===== SOURCE DATA

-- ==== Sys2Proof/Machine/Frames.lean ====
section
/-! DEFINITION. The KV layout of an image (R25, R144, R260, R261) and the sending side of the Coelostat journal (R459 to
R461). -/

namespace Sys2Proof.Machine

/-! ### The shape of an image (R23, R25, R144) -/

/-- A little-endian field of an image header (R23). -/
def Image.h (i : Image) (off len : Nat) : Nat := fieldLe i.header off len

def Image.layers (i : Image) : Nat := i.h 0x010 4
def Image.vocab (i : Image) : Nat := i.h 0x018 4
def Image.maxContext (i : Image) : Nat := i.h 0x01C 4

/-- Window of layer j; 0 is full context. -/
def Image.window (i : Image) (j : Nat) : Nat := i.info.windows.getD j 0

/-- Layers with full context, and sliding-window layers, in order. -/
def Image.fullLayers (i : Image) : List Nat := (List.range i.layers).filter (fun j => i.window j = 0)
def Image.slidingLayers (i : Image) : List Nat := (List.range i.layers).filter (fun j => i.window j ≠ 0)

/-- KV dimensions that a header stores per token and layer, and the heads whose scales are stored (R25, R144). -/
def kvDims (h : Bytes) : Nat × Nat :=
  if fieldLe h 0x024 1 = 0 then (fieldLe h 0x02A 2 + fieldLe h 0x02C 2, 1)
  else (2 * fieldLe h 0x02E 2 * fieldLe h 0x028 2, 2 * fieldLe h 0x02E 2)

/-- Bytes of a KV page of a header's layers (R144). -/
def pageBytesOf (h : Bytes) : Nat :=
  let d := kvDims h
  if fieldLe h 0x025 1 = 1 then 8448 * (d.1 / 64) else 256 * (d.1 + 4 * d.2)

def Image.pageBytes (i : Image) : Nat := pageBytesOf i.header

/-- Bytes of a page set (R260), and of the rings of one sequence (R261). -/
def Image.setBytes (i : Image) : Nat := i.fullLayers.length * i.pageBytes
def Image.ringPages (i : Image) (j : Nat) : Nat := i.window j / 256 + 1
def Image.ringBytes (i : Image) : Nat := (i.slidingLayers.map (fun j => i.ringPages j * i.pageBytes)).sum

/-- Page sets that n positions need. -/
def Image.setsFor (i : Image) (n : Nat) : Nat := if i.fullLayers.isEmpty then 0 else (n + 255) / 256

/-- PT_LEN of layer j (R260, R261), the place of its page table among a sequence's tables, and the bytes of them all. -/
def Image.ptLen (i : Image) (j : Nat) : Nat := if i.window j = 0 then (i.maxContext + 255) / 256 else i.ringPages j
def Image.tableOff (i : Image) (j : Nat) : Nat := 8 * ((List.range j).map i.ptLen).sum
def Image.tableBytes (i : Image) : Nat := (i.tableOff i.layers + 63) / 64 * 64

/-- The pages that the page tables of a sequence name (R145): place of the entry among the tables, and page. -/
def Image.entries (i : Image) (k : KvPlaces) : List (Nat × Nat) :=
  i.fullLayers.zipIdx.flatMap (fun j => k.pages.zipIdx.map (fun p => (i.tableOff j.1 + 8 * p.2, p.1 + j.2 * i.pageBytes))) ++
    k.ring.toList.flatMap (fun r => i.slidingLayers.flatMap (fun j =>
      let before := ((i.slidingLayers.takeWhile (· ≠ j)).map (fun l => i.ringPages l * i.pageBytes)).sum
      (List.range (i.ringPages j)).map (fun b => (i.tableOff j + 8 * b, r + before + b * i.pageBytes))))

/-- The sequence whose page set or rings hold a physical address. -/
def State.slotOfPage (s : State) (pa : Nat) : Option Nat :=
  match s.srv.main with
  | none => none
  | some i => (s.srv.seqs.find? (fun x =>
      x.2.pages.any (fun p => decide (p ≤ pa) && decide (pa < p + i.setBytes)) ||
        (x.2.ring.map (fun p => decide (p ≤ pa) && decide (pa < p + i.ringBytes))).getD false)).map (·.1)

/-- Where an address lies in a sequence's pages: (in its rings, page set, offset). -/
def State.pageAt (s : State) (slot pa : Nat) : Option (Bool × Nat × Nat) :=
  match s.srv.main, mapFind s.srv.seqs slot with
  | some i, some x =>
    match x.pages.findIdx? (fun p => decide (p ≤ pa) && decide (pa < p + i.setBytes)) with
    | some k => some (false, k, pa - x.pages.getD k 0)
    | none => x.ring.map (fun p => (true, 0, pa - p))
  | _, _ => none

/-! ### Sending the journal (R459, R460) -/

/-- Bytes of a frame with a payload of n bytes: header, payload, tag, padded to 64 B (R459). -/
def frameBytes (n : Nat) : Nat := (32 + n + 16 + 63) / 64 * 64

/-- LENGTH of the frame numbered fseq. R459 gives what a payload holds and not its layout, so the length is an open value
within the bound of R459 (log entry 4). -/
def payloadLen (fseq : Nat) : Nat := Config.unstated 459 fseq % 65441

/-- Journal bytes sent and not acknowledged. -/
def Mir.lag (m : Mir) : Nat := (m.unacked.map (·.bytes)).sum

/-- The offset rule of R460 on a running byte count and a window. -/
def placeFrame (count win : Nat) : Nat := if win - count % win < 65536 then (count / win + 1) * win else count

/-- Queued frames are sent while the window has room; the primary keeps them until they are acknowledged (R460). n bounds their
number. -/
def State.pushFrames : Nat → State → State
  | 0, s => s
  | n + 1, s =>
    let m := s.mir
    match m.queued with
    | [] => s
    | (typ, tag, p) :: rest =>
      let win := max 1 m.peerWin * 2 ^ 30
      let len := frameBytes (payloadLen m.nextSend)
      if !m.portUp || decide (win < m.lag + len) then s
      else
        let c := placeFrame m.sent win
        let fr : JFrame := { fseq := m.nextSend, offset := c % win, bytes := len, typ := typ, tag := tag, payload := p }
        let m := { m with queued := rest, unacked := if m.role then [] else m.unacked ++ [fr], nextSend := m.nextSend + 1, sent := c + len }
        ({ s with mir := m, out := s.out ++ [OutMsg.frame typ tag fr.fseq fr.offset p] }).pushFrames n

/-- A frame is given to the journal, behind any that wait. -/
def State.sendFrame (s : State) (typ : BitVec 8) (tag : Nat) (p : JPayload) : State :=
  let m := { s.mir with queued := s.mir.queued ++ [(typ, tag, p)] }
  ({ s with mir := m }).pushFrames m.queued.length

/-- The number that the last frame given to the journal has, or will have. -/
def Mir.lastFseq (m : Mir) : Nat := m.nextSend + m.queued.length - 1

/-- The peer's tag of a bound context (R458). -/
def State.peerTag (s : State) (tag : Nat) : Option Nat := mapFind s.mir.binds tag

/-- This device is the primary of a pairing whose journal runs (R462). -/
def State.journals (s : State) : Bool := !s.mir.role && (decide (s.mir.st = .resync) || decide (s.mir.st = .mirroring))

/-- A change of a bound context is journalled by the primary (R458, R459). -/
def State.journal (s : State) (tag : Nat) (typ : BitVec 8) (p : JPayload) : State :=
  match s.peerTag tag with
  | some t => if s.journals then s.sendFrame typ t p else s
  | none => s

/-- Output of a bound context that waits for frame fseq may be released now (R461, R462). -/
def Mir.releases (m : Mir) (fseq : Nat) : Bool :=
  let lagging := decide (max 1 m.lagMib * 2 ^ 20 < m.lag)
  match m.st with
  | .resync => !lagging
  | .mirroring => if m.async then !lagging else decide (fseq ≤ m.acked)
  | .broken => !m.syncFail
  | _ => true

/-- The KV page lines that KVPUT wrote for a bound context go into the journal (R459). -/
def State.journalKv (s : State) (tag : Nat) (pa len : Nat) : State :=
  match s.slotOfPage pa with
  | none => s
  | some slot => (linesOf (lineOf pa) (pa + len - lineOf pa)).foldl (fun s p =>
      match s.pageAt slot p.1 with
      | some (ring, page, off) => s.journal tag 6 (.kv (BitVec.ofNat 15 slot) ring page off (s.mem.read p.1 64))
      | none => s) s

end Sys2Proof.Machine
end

==========

== WORK INSTRUCTION ==
Within the listing above, extract exactly the lines from the line with "journal (R459 to" to the line with "if fieldLe h 0x024", the two named lines included, and no others.

== SOLUTION FOR THIS PROBLEM ==
/-! DEFINITION. The KV layout of an image (R25, R144, R260, R261) and the sending side of the Coelostat journal (R459 to
R461). -/

namespace Sys2Proof.Machine

/-! ### The shape of an image (R23, R25, R144) -/

/-- A little-endian field of an image header (R23). -/
def Image.h (i : Image) (off len : Nat) : Nat := fieldLe i.header off len

def Image.layers (i : Image) : Nat := i.h 0x010 4
def Image.vocab (i : Image) : Nat := i.h 0x018 4
def Image.maxContext (i : Image) : Nat := i.h 0x01C 4

/-- Window of layer j; 0 is full context. -/
def Image.window (i : Image) (j : Nat) : Nat := i.info.windows.getD j 0

/-- Layers with full context, and sliding-window layers, in order. -/
def Image.fullLayers (i : Image) : List Nat := (List.range i.layers).filter (fun j => i.window j = 0)
def Image.slidingLayers (i : Image) : List Nat := (List.range i.layers).filter (fun j => i.window j ≠ 0)

/-- KV dimensions that a header stores per token and layer, and the heads whose scales are stored (R25, R144). -/
def kvDims (h : Bytes) : Nat × Nat :=
  if fieldLe h 0x024 1 = 0 then (fieldLe h 0x02A 2 + fieldLe h 0x02C 2, 1)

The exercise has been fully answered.